* [PATCH v4 0/4] apei/ghes: don't OOPS with bad ARM error CPER records
@ 2026-01-06 10:01 Mauro Carvalho Chehab
2026-01-06 10:01 ` [PATCH v4 1/4] apei/ghes: ARM processor Error: don't go past allocated memory Mauro Carvalho Chehab
0 siblings, 1 reply; 3+ messages in thread
From: Mauro Carvalho Chehab @ 2026-01-06 10:01 UTC (permalink / raw)
To: Rafael J. Wysocki, Robert Moore
Cc: Mauro Carvalho Chehab, Ard Biesheuvel, Ankit Agrawal,
Borislav Petkov, Breno Leitao, Dan Williams, Dave Jiang,
Gregory Price, Hanjun Guo, Jason Tian, Jonathan Cameron,
Jonathan Cameron, Len Brown, Mauro Carvalho Chehab, Shuai Xue,
Smita Koralahalli, Tony Luck, acpica-devel, linux-acpi,
linux-edac, linux-efi, linux-kernel, pengdonglin
Rafael,
Current parsing logic at apei/ghes for ARM Processor Error
assumes that the record sizes are correct. Yet, a bad BIOS
might produce malformed GHES reports.
Worse than that, it may end exposing data from other memory
addresses, as the logic may end dumping large portions of
the memory.
Avoid that by checking the buffer sizes where needed.
---
v4:
- addressed Jonathan comments;
- added two extra patches to prevent other OOM issues.
v3:
- addressed Shuai feedback;
- moved all ghes code to one patch;
- fixed a typo and a bad indent;
- cleanup the size check logic at ghes.c.

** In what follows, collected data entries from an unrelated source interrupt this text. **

/-- Once per quire, every lane has what the lowest that takes effect computes. -/
theorem Env.aluLanes_eq : e.aluLanes j.x j.p (fun _ => j.f e) =
    (e.lanes (e.effect j.x.h)).map fun l => (l, e.srcs j.x j.p (srcLane e j l), lane e j l) := by
  unfold Env.aluLanes lane srcLane
  dsimp only
  split
  next ho =>
    have hlow : LaneSet.lowest e.width (e.effect j.x.h) = (e.lanes (e.effect j.x.h)).head? := rfl
    rw [hlow]
    cases e.lanes (e.effect j.x.h) <;> rfl
  · rfl

/-- The flags that the lanes raise, none of a padding or poisoned lane. -/
def raisedFlags : List LaneFl :=
  (((e.lanes (e.effect j.x.h)).map fun l => (l, e.srcs j.x j.p (srcLane e j l), lane e j l)).filter fun r =>
    !e.view.padding.has r.1 && !r.2.1.bad && r.2.2.fl != 0).map fun r => { lane := r.1, fl := r.2.2.fl }

theorem raisedFlags_fl {x : LaneFl} (h : x ∈ raisedFlags e j) : ∃ l ∈ e.lanes (e.effect j.x.h), x.fl = laneFlags e j l := by
  simp only [raisedFlags, List.mem_map, List.mem_filter, Bool.and_eq_true, Bool.not_eq_true'] at h
  obtain ⟨_, ⟨⟨l, hl, rfl⟩, ⟨hpad, hbad⟩, _⟩, rfl⟩ := h
  refine ⟨l, hl, ?_⟩
  rw [laneFlags, hpad, poisoned, hbad]
  rfl

theorem flUnion_raisedFlags : flUnion (raisedFlags e j) = flags e j := by
  unfold flUnion raisedFlags flags
  rw [List.foldl_map, List.foldl_filter, List.foldl_map]
  congr
  funext a l
  unfold laneFlags poisoned
  rw [← Bool.not_or]
  cases e.view.padding.has l || (e.srcs j.x j.p (srcLane e j l)).bad with
  | true => simp
  | false =>
    by_cases h : (lane e j l).fl = 0
    · simp [h]
    · exact if_pos (bne_iff_ne.2 h)

end

theorem Env.flagTrap_none {e : Env} {l : List LaneFl} (h : ∀ x ∈ l, x.fl &&& e.enables = 0) : e.flagTrap l = none := by
  have hbad : ∀ m : LaneSet, l.foldl (fun m x => if x.fl &&& e.enables = 0 then m else m ||| LaneSet.one x.lane) m = m := by
    induction l with
    | nil => exact fun m => rfl
    | cons x l ih =>
      intro m
      rw [List.foldl_cons, if_pos (h x List.mem_cons_self)]
      exact ih (fun y hy => h y (List.mem_cons_of_mem _ hy)) m
  unfold Env.flagTrap
  rw [hbad 0]
  rfl

@[simp] theorem Quire.raise_zero (q : Quire) : q.raise 0 = q := by simp [Quire.raise]

/-- The quire after a job: its flags raised, the predicate of a comparison written, its results delivered where it has a destination. -/
def computed (e : Env) (j : Job) (pd : Option Nat) (q : Quire) : Quire :=
  let q := q.raise (flags e j)
  let q := match pd with
    | some k => { q with regs := q.regs.pput k (e.effect j.x.h) (hits e j) }
    | none => q
  if j.p.td.isSome then e.deliver j.x.h j.x.d (words j.p) (j.p.td == some .i32) (outs e j) q else q

/-- A job that raises no trapped flag computes. -/
theorem Env.alu_untrapped {e : Env} {j : Job} (h : Untrapped e j) (s : State) (pd : Option Nat) :
    e.alu s j.x j.p pd (fun _ => Srcs.bad) (fun _ => j.f e) = .ok (s.upd e (computed e j pd)) := by
  have hnone : e.flagTrap (raisedFlags e j) = none := Env.flagTrap_none fun x hx => by
    obtain ⟨l, hl, hfl⟩ := raisedFlags_fl e j hx
    rw [hfl, h l hl]
  have hraise : ∀ q : Quire, (if flags e j = 0 then q else q.raise (flags e j)) = q.raise (flags e j) := fun q => by
    split
    next h0 => rw [h0, Quire.raise_zero]
    · rfl
  unfold Env.alu
  rw [Env.aluLanes_eq]
  extract_lets m rs fl width out
  have hfl : fl = raisedFlags e j := rfl
  have hpick : rs.foldl (fun (acc : LaneSet) r => if r.2.2.p then acc ||| LaneSet.one r.1 else acc) 0 = hits e j := List.foldl_map
  have hout : out = outs e j := List.map_map
  have hwidth : width = Claims.words j.p := by
    unfold width Claims.words
    cases j.p.td <;> rfl
  rw [hfl, hnone]
  refine congrArg (fun f => Except.ok (s.upd e f)) (funext fun q => ?_)
  rw [flUnion_raisedFlags, hraise, hpick, hout, hwidth]
  unfold computed
  cases pd <;> cases j.p.td <;> rfl

/-! ### The writes of a job -/

/-- The register writes of a job: the predicate of a comparison, then its results, where it has a destination and writes back. -/
def jobWrites (e : Env) (j : Job) (pd : Option Nat) : List RegWrite :=
  (pd.map fun k => RegWrite.pred k (e.effect j.x.h) (hits e j)).toList
    ++ if j.p.td.isSome && !j.x.h.nowb then e.destWrites j.x.d (words j.p) (j.p.td == some .i32) (outs e j) else []
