-- ==== Sys2Proof/Decode.lean ====
section
/-! DEFINITION. The decoder of 30_encoding.md R86, total on every 8-bit command word and refusing the
reserved values of R87 by name, and the encoder written from the same tables (R81 to R83, R86). There
is one length, 8 bits (R89). -/

namespace Sys2Proof

/-- The `DEV` number of a variant (R82). -/
def Device.code : Device → BitVec 3
  | .tape        => 0
  | .disk        => 1
  | .cardReader  => 2
  | .cardWriter  => 3
  | .linePrinter => 4
  | .typeWriter  => 5
  | .paperTape   => 6

/-- The variant a `DEV` field selects (R82); 7 is reserved. -/
def deviceOfCode (c : BitVec 3) : Option Device :=
  match c.toNat with
  | 0 => some .tape
  | 1 => some .disk
  | 2 => some .cardReader
  | 3 => some .cardWriter
  | 4 => some .linePrinter
  | 5 => some .typeWriter
  | 6 => some .paperTape
  | _ => none

/-- The operation an `OP` field selects (R83). -/
def opOfCode (c : BitVec 2) : Op :=
  match c.toNat with
  | 0 => .in_
  | 1 => .out
  | 2 => .ioc
  | _ => .busy

/-- The format C command of a variant and an operation: the two left columns of R86's map. -/
def deviceCommand : Device → Op → Instr
  | .tape,        .in_  => .tapeIn
  | .tape,        .out  => .tapeOut
  | .tape,        .ioc  => .tapeIoc
  | .tape,        .busy => .tapeBusy
  | .disk,        .in_  => .diskIn
  | .disk,        .out  => .diskOut
  | .disk,        .ioc  => .diskIoc
  | .disk,        .busy => .diskBusy
  | .cardReader,  .in_  => .crIn
  | .cardReader,  .out  => .crOut
  | .cardReader,  .ioc  => .crIoc
  | .cardReader,  .busy => .crBusy
  | .cardWriter,  .in_  => .cwIn
  | .cardWriter,  .out  => .cwOut
  | .cardWriter,  .ioc  => .cwIoc
  | .cardWriter,  .busy => .cwBusy
  | .linePrinter, .in_  => .lpIn
  | .linePrinter, .out  => .lpOut
  | .linePrinter, .ioc  => .lpIoc
  | .linePrinter, .busy => .lpBusy
  | .typeWriter,  .in_  => .twIn
  | .typeWriter,  .out  => .twOut
  | .typeWriter,  .ioc  => .twIoc
  | .typeWriter,  .busy => .twBusy
  | .paperTape,   .in_  => .ptIn
  | .paperTape,   .out  => .ptOut
  | .paperTape,   .ioc  => .ptIoc
  | .paperTape,   .busy => .ptBusy

/-- Cuts a command word into `CMD[7:5]`, `CMD[4:2]`, `CMD[1:0]` (R81). -/
def cmdFields (cmd : BitVec 8) : CmdFields :=
  { fmt := cmd.extractLsb' 5 3, dev := cmd.extractLsb' 2 3, op := cmd.extractLsb' 0 2 }

/-- The command the three fields stand for, or the reason they are reserved (R86's decoder, R87). -/
def decodeFields (f : CmdFields) : Except Reserved Instr :=
  match f.fmt.toNat with
  | 0 =>
    match deviceOfCode f.dev with
    | some d => .ok (deviceCommand d (opOfCode f.op))
    | none => .error .device
  | 1 =>
    match deviceOfCode f.dev with
    | some d =>
      match f.op.toNat with
      | 0 => .ok (.getPage d)
      | 1 => .ok (.setPage d)
      | _ => .error .regOp
    | none => .error .device
  | _ => .error .format

/-- The decoder: total on all 256 command words (R86, R87). -/
def decode (cmd : BitVec 8) : Except Reserved Instr := decodeFields (cmdFields cmd)

/-- The fields of a format C command (R81: `CMD[7:5]` = 000). -/
def formatC (d : Device) (op : BitVec 2) : CmdFields := { fmt := 0, dev := d.code, op := op }

/-- The fields of a format P command (R81: `CMD[7:5]` = 001). -/
def formatP (d : Device) (pop : BitVec 2) : CmdFields := { fmt := 1, dev := d.code, op := pop }

/-- The three fields of each command (R81 to R83, R86). -/
def Instr.fields : Instr → CmdFields
  | .tapeIn    => formatC .tape 0
  | .tapeOut   => formatC .tape 1
  | .tapeIoc   => formatC .tape 2
  | .tapeBusy  => formatC .tape 3
  | .diskIn    => formatC .disk 0
  | .diskOut   => formatC .disk 1
  | .diskIoc   => formatC .disk 2
  | .diskBusy  => formatC .disk 3
  | .crIn      => formatC .cardReader 0
  | .crOut     => formatC .cardReader 1
  | .crIoc     => formatC .cardReader 2
  | .crBusy    => formatC .cardReader 3
  | .cwIn      => formatC .cardWriter 0
  | .cwOut     => formatC .cardWriter 1
  | .cwIoc     => formatC .cardWriter 2
  | .cwBusy    => formatC .cardWriter 3
  | .lpIn      => formatC .linePrinter 0
  | .lpOut     => formatC .linePrinter 1
  | .lpIoc     => formatC .linePrinter 2
  | .lpBusy    => formatC .linePrinter 3
  | .twIn      => formatC .typeWriter 0
  | .twOut     => formatC .typeWriter 1
  | .twIoc     => formatC .typeWriter 2
  | .twBusy    => formatC .typeWriter 3
  | .ptIn      => formatC .paperTape 0
  | .ptOut     => formatC .paperTape 1
  | .ptIoc     => formatC .paperTape 2
  | .ptBusy    => formatC .paperTape 3
  | .getPage d => formatP d 0
  | .setPage d => formatP d 1

/-- Puts three fields together as a command word, `fmt` the most significant (R81). -/
def packFields (f : CmdFields) : BitVec 8 := f.fmt ++ f.dev ++ f.op

/-- The command word of a command (R86). -/
def encode (i : Instr) : BitVec 8 := packFields i.fields

/-- The instruction the decoder reads from a table word of `nbits` bits. A command is one 8-bit word,
so only bits 7:0 of the `nbits` given are read; the bits above `nbits` are 0. -/
def decodeTableWord (nbits w : Nat) : Option Instr :=
  match decode (BitVec.ofNat 8 (w % 2 ^ nbits)) with
  | .ok i => some i
  | .error _ => none

end Sys2Proof
end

Mauro Carvalho Chehab (4):
apei/ghes: ARM processor Error: don't go past allocated memory
efi/cper: don't go past the ARM processor CPER record buffer
apei/ghes: ensure that won't go past CPER allocated record
efi/cper: don't dump the entire memory region
drivers/acpi/apei/ghes.c | 38 ++++++++++++++++++++++++++++-----
drivers/firmware/efi/cper-arm.c | 12 +++++++----
drivers/firmware/efi/cper.c | 8 ++++++-
drivers/ras/ras.c | 6 +++++-
include/acpi/ghes.h | 1 +
include/linux/cper.h | 3 ++-
6 files changed, 56 insertions(+), 12 deletions(-)
--
2.52.0
^ permalink raw reply [flat|nested] 3+ messages in thread
* [PATCH v4 1/4] apei/ghes: ARM processor Error: don't go past allocated memory
2026-01-06 10:01 [PATCH v4 0/4] apei/ghes: don't OOPS with bad ARM error CPER records Mauro Carvalho Chehab
@ 2026-01-06 10:01 ` Mauro Carvalho Chehab
2026-01-06 15:57 ` Jonathan Cameron
0 siblings, 1 reply; 3+ messages in thread
From: Mauro Carvalho Chehab @ 2026-01-06 10:01 UTC (permalink / raw)
To: Rafael J. Wysocki
Cc: Mauro Carvalho Chehab, Ankit Agrawal, Borislav Petkov,
Breno Leitao, Hanjun Guo, Jason Tian, Jonathan Cameron, Len Brown,
Mauro Carvalho Chehab, Shuai Xue, Smita Koralahalli, Tony Luck,
linux-acpi, linux-edac, linux-kernel, pengdonglin
If the BIOS generates a very small ARM Processor Error, or
an incomplete one, the current logic will fail to deferrence
err->section_length
and
ctx_info->size
Add checks to avoid that. With such changes, such GHESv2
records won't cause OOPSes like this:
[ 1.492129] Internal error: Oops: 0000000096000005 [#1] SMP
[ 1.495449] Modules linked in:
[ 1.495820] CPU: 0 UID: 0 PID: 9 Comm: kworker/0:0 Not tainted 6.18.0-rc1-00017-gabadcc3553dd-dirty #18 PREEMPT
[ 1.496125] Hardware name: QEMU QEMU Virtual Machine, BIOS unknown 02/02/2022
[ 1.496433] Workqueue: kacpi_notify acpi_os_execute_deferred
[ 1.496967] pstate: 814000c5 (Nzcv daIF +PAN -UAO -TCO +DIT -SSBS BTYPE=--)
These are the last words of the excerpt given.